Records from a data source
****************************************

/-- What a camera port that is UP receives is checked in the order of R97: framing, CRC, TYPE and the fields of a LINE, length, SUB_EN; the
first check that fails counts it and drops it. A LINE packet that passes counts in LINES; while RUN is 0 it has no other effect, and while RUN is 1 the line that it is associated with,
where that is neither late nor ahead of the next tick, moves E on behind it (R110 to R113). On a port that is not UP there is no packet. -/
def Obligations.LinePacketChecked : Prop :=
  ∀ (s : State) (t : Tile) (p : Port) (rx : List LaneRx), s.live → s.fit t →
    let counted (f : Fld) (u : State) : Prop := u.rd t f = min (s.rd t f + 1) 0xFFFFFFFF ∧ s.sameWords u ((f.wordAt t).or (ppmWords t)) ∧ u.mem = s.mem ∧ u.path = s.path
    (s.portSt t p ≠ 5 → (s.port t p).ahead = 0 → exec (.linePacket t p rx) s = .next s ∧ exec (.ackPacket t p rx) s = .next s) ∧
    ∀ r, s.roundBrings t p rx r →
      (r.error → s.gives (.linePacket t p rx) fun u => counted (FXL_PORT_FRAME_ERR p) u ∧ (u.port t p).dirty = 15) ∧
      ∀ k, r.error = false → r.packet = some k →
        let sub := t.val * 8 + p.val * 4 + byteAt k 1
        (¬ crcGood k → s.gives (.linePacket t p rx) fun u => counted (FXL_PORT_CRC_ERR p) u ∧ (u.port t p).dirty = 15) ∧
        (crcGood k → (byteAt k 0 ≠ 1 ∧ byteAt k 0 ≠ 2 ∨ byteAt k 0 = 1 ∧ ¬ lineFieldsOk k) → s.gives (.linePacket t p rx) fun u =>
          counted (FXL_PORT_DISCARD p) u ∧ (u.port t p).dirty = (s.port t p).dirty) ∧
        (crcGood k → byteAt k 0 = 1 → lineFieldsOk k →
          (k.length ≠ packetLen k → s.gives (.linePacket t p rx) fun u => counted (FXL_PORT_FRAME_ERR p) u ∧ (u.port t p).dirty = 15) ∧
          (k.length = packetLen k → ¬ (s.rd t (FXL_PORT_CTRL_SUB_EN p)).testBit (byteAt k 1) → s.gives (.linePacket t p rx) fun u =>
            counted (FXL_PORT_DISCARD p) u ∧ (u.port t p).dirty = (s.port t p).dirty) ∧
          (k.length = packetLen k → (s.rd t (FXL_PORT_CTRL_SUB_EN p)).testBit (byteAt k 1) → ¬ s.isMaster sub → s.gives (.linePacket t p rx) fun u =>
            u.rd t (FXL_PORT_LINES p (byteAt k 1)) = (s.rd t (FXL_PORT_LINES p (byteAt k 1)) + 1) % 2 ^ 32 ∧
            (¬ s.is 0 BND_CTRL_RUN → s.sameWords u (((FXL_PORT_LINES p (byteAt k 1)).wordAt t).or (ppmWords t)) ∧ u.path = s.path ∧ u.mem = s.mem) ∧
            (s.is 0 BND_CTRL_RUN → s.locked t .sys → ¬ (leAt k 10 2).testBit 1 → ∀ a : Nat, s.assocLine t p (byteAt k 1) (leAt k 4 4) = a →
              s.expect t p (byteAt k 1) ≤ a → (a : Int) ≤ s.lineC + 1 → s.lineMapped t p (byteAt k 1) a → u.expect t p (byteAt k 1) = (a + 1) % 2 ^ 64)))

/-- The gain banks (R123, R124): SWAP queues a fade, a second one waits in PENDING, a third is refused with SWAP_BUSY; a write that meets the
band tick of its cycle is flagged LATE_WRITE, in whichever order the two come (R129). A fade that is due starts at FADE_POS 0 and takes its request away. The gain of the j-th line of a fade of LEN
lines lies between the two banks' gains, begins at the old and ends at the new one. -/
def Obligations.GainFade : Prop :=
  (∀ (s : State) (t : Tile) (p : Port) (u : Sub), s.live → s.fit t →
    let q := COR_PORT_SUB_GAIN_CTRL_QUEUED p u
    let w := COR_PORT_SUB_GAIN_CTRL_PENDING p u
    let x := s.sub (t * 8 + p * 4 + u)
    let late (v : State) : Prop := v.rd t (COR_PORT_SUB_ERR_LATE_WRITE p u) =
      (if s.inTickCycle then 1 else s.rd t (COR_PORT_SUB_ERR_LATE_WRITE p u)) ∧
      (¬ s.inTickCycle → (t.val, COR_PORT_SUB_ERR_LATE_WRITE p u) ∈ v.cyc.late) ∧
      s.onlyRegs v (((COR_PORT_SUB_GAIN_CTRL p u).wordAt t).or ((COR_PORT_SUB_ERR p u).wordAt t))
    (x.fade = none → x.fadeDue = none → ¬ s.is t q → s.gives (.gainSwap t p u) fun v => v.rd t q = 1 ∧ v.rd t w = s.rd t w ∧ late v) ∧
    ((x.fade ≠ none ∨ x.fadeDue ≠ none ∨ s.is t q) → ¬ s.is t w → s.gives (.gainSwap t p u) fun v => v.rd t w = 1 ∧ v.rd t q = s.rd t q ∧ late v) ∧
    ((x.fade ≠ none ∨ x.fadeDue ≠ none ∨ s.is t q) → s.is t w → s.gives (.gainSwap t p u) fun v =>
      v.rd t (COR_PORT_SUB_ERR_SWAP_BUSY p u) = 1 ∧ v.rd t w = s.rd t w ∧ v.rd t q = s.rd t q ∧ late v) ∧
    (∀ a n, x.fadeDue = some (a, n) → s.gives (.fadeStart t p u) fun v => v.rd t (COR_PORT_SUB_GAIN_CTRL_FADING p u) = 1 ∧
      v.rd t (COR_PORT_SUB_GAIN_CTRL_FADE_POS p u) = 0 ∧ v.rd t q = 0 ∧ v.rd t w = (if s.is t q then s.rd t w else 0) ∧
      (v.sub (t * 8 + p * 4 + u)).fadeDue = none ∧ ((v.sub (t * 8 + p * 4 + u)).fade).isSome ∧
      s.sameWords v ((COR_PORT_SUB_GAIN_CTRL p u).wordAt t) ∧ v.mem = s.mem)) ∧
  ∀ j len a b : Nat, 0 < len → j ≤ len →
    fadeGain 0 len a b = a ∧ fadeGain len len a b = b ∧ min a b ≤ fadeGain j len a b ∧ fadeGain j len a b ≤ max a b

/-- The stages of the line path at their events (R113 to R119, R138 to R145). When the wait of a sub-stream expires E moves on behind line C − WAIT, and a line skipped is missing;
what arrives in the same cycle has arrived (R129): `x` is the state after it. The pipeline takes the staged line with the lowest number, which stays in its buffer while it is in the input
stage; its oldest line leaves it corrected; a deadline leaves no line of a band past it staged or in the pipeline. Statistics whose last line has left correction are complete, and at the
release of a band those of its tile go. -/
def Obligations.LinePathStages : Prop :=
  ∀ (s : State) (t : Tile) (p : Port) (u : Sub), s.live → s.fit t →
    let key := t.val * 2 + p.val
    let sub := t.val * 8 + p.val * 4 + u.val
    (s.is 0 BND_CTRL_RUN →
      let x := s.settle t p
      let c := x.lineC - x.rd t (ING_PORT_CTRL_WAIT p)
      s.gives (.lineWaitExpiry t p u) fun v =>
        v.expect t p u = (if 0 ≤ c then max (x.expect t p u) (c.toNat + 1) % 2 ^ 64 else x.expect t p u) ∧
        (c = x.expect t p u → x.lineMapped t p u (x.expect t p u) →
          v.rd t (ING_PORT_SUB_MISSING p u) = min (x.rd t (ING_PORT_SUB_MISSING p u) + 1) 0xFFFFFFFF)) ∧
    ((∀ y ∈ smGet [] key s.path.pipe, y.input = none) → s.nextStaged t p = none → exec (.pipelineTake t p) s = .next s) ∧
    (s.locked t .sys →
      let y := s.leaveInput t p
      ∀ v l, y.nextStaged t p = some (v, l) → s.gives (.pipelineTake t p) fun x =>
        (∃ g, smGet [] key x.path.pipe = smGet [] key y.path.pipe ++ [g] ∧ g.sub = t.val * 8 + p.val * 4 + v ∧ g.line = l ∧ g.input.isSome) ∧
        x.rd t (ING_PORT_STATUS_BUSY p) = 1 ∧ x.rd t (ING_PORT_STATUS_CURRENT p) = v ∧
        (x.sub (t * 8 + p * 4 + v)).staged = (y.sub (t * 8 + p * 4 + v)).staged) ∧
    (smGet [] key s.path.pipe = [] → exec (.correctedLine t p) s = .next s) ∧
    (∀ l rest, s.locked t .sys → smGet [] key s.path.pipe = l :: rest → s.gives (.correctedLine t p) fun x =>
      smGet [] key x.path.pipe = rest ∧
      (¬ s.alignOn (s.lineCfg l.line.a) t p (l.sub % 4) →
        x.rd t (COR_PORT_SUB_LINES p (l.sub % 4)) = (s.rd t (COR_PORT_SUB_LINES p (l.sub % 4)) + 1) % 2 ^ 32)) ∧
    (s.leavingNow t p = 0 → s.gives (.linePathDeadline t p) fun x =>
      (∀ y ∈ smGet [] key x.path.pipe, ¬ s.linePast y.line.a) ∧ ∀ v < 4, ∀ l ∈ (x.sub (t * 8 + p * 4 + v)).staged, ¬ s.linePast l.a) ∧
    (∀ b, s.locked t .sys → s.statLast sub → (s.path.stats.find? fun b => b.sub == sub && !b.complete) = some b → s.gives (.statisticsComplete t p u) fun x =>
      x.path.stats = (s.path.stats.map fun y => if y.sub == sub && y.n == b.n then { y with complete := true } else y) ∧ x.regs = s.regs ∧ x.mem = s.mem) ∧
    (s.locked t .sys → s.statDue t → s.gives (.statisticsRelease t) fun x =>
      let k := smGet 0 t s.path.statNext
      smGet 0 t x.path.statNext = k + 1 ∧ ∀ y ∈ x.path.stats, ¬ (y.sub / 8 = t ∧ y.n = k))

/-- Exposure sets (R133 to R135, R146 to R149): COMMIT makes the set pending and is flagged LATE_WRITE in the cycle of a band tick, in whichever order the two come; a set that is due is handed
over: SET_ID 0 is refused with a flag, any other is recorded as the last commit of its band, and sent to the camera where the back channel
runs and the port is UP; clearing AE_EN ends the loop's own set. -/
def Obligations.ExposureSets : Prop :=
  ∀ (s : State) (t : Tile) (p : Port), s.live → s.fit t →
    (s.gives (.commit t p) fun u => u.rd t (EXP_PORT_SET_CTRL_PENDING p) = 1 ∧
      u.rd t (EXP_PORT_ERR_LATE_WRITE p) = (if s.inTickCycle then 1 else s.rd t (EXP_PORT_ERR_LATE_WRITE p)) ∧
      (¬ s.inTickCycle → (t.val, EXP_PORT_ERR_LATE_WRITE p) ∈ u.cyc.late) ∧
      s.onlyRegs u (((EXP_PORT_SET_CTRL p).wordAt t).or ((EXP_PORT_ERR p).wordAt t))) ∧
    ((s.exp t p).due = none → exec (.expHandOver t p) s = .next s) ∧
    (∀ x c loop, (s.exp t p).due = some (x, c, loop) → x.id = 0 → s.gives (.expHandOver t p) fun u => (u.exp t p).due = none ∧
      u.rd t (EXP_PORT_ERR_SET_ID_INVALID p) = 1 ∧ s.sameWords u ((EXP_PORT_ERR p).wordAt t) ∧ u.mem = s.mem ∧ u.ports = s.ports) ∧
    (∀ x c loop, (s.exp t p).due = some (x, c, loop) → x.id ≠ 0 → x.id < 256 → c < 2 ^ 64 → s.gives (.expHandOver t p) fun u =>
      (u.exp t p).due = none ∧ u.rd t (EXP_PORT_LAST_COMMIT_ID p) = x.id ∧ u.rd t (EXP_PORT_LAST_COMMIT_AE p) = bitN loop ∧
      u.rd64 t (EXP_PORT_COMMIT_BAND_LO p) = c ∧ u.mem = s.mem ∧
      (s.bcOn t p → s.portSt t p = 5 → (u.port t p).expq = (s.port t p).expq ++ [x.msg c]) ∧
      (¬ (s.bcOn t p ∧ s.portSt t p = 5) → u.rd t (EXP_PORT_ERR_NOT_SENT p) = 1 ∧ u.ports = s.ports)) ∧
    s.gives (.aeDisable t p) fun u => u.rd t (EXP_PORT_AE_CTRL_AE_EN p) = 0 ∧ (u.exp t p).loop = none ∧ (u.exp t p).due = (s.exp t p).due ∧
      s.sameWords u ((EXP_PORT_AE_CTRL p).wordAt t) ∧ u.mem = s.mem ∧ u.ports = s.ports

/-- Stitching (R157 to R171): an import that has arrived moves its window on by one line; one that is late, and does not arrive in the same cycle, counts in IMP_LATE, sets IMPORT_LATE and
moves on too; COMMIT makes the trims pending; a line enters the stitcher in the order of R167, and the one that entered first completes: it counts in LINES and is kept for its band; trims handed over are
in effect where registration does not own them. -/
def Obligations.StitchingCommands : Prop :=
  ∀ (s : State) (t : Tile) (i : Fin 4), s.live → s.fit t →
    (s.impReady t i → s.gives (.importedLine t i) fun u => (u.imp t i).next = (s.imp t i).next + 1 ∧ (u.imp t i).late = (s.imp t i).late ∧
      u.regs = s.regs ∧ u.mem = s.mem) ∧
    (s.impExpired t i → ¬ s.impComes t i → s.gives (.importLate t i) fun u => (u.imp t i).next = (s.imp t i).next + 1 ∧ (u.imp t i).late.head? = some (s.imp t i).next ∧
      u.rd t (STI_IMP_LATE i) = min (s.rd t (STI_IMP_LATE i) + 1) 0xFFFFFFFF ∧ u.rd t STI_ERR_IMPORT_LATE = 1 ∧
      s.sameWords u (((STI_IMP_LATE i).wordAt t).or (STI_ERR.wordAt t)) ∧ u.mem = s.mem) ∧
    (s.impComes t i → exec (.importLate t i) s = .next s) ∧
    (s.gives (.trimCommit t) fun u => u.rd t STI_TRIM_CTRL_PENDING = 1 ∧
      u.rd t STI_ERR_LATE_WRITE = (if s.inTickCycle then 1 else s.rd t STI_ERR_LATE_WRITE) ∧ (¬ s.inTickCycle → (t.val, STI_ERR_LATE_WRITE) ∈ u.cyc.late) ∧
      s.onlyRegs u ((STI_TRIM_CTRL.wordAt t).or (STI_ERR.wordAt t))) ∧
    (s.sti.due.find? (·.1 == t.val) = none → exec (.trimHandOver t) s = .next s) ∧
    (∀ d vs, s.sti.due.find? (·.1 == t.val) = some (t.val, d) → d.soft = some vs → vs.length = 8 → d.reg = [] → s.gives (.trimHandOver t) fun u =>
      u.sti.due.find? (·.1 == t.val) = none ∧ ∀ k : Fin 8, ¬ s.trimOwned (t.val * 8 + k.val) → ∃ v, vs[k.val]? = some v ∧
        u.rdS t (STI_SUB_TRIM_NOW_X k) = sInt 16 (uNat 16 v.1) ∧ u.rdS t (STI_SUB_TRIM_NOW_Y k) = sInt 16 (uNat 16 v.2) ∧
        ∀ n, d.first ≤ n → u.trimAt (t.val * 8 + k.val) n = v) ∧
    (s.stPick t = none → exec (.stitchLineStart t) s = .next s) ∧
    (∀ l, s.locked t .sys → s.stPick t = some l → s.gives (.stitchLineStart t) fun u =>
      smGet 0 (t * 8 + l.group) u.sti.next = l.a + 1 ∧ smGet [] t u.sti.built = smGet [] t s.sti.built ++ [l] ∧ u.mem = s.mem) ∧
    (smGet [] t s.sti.built = [] → exec (.stitchLineComplete t) s = .next s) ∧
    (∀ l rest, s.locked t .sys → smGet [] t s.sti.built = l :: rest → l.group < 8 → s.gives (.stitchLineComplete t) fun u =>
      smGet [] t u.sti.built = rest ∧ (smGet [] (t * 8 + l.group) u.sti.done).head? = some l ∧
      u.rd t (STI_GRP_LINES l.group) = (s.rd t (STI_GRP_LINES l.group) + 1) % 2 ^ 32)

****************************************

Among the entries above, the line containing "smGet 0 (t *", the line containing "(smGet [] t", and all lines between them are to be restated word for word; nothing else belongs in the reply.

      smGet 0 (t * 8 + l.group) u.sti.next = l.a + 1 ∧ smGet [] t u.sti.built = smGet [] t s.sti.built ++ [l] ∧ u.mem = s.mem) ∧
    (smGet [] t s.sti.built = [] → exec (.stitchLineComplete t) s = .next s) ∧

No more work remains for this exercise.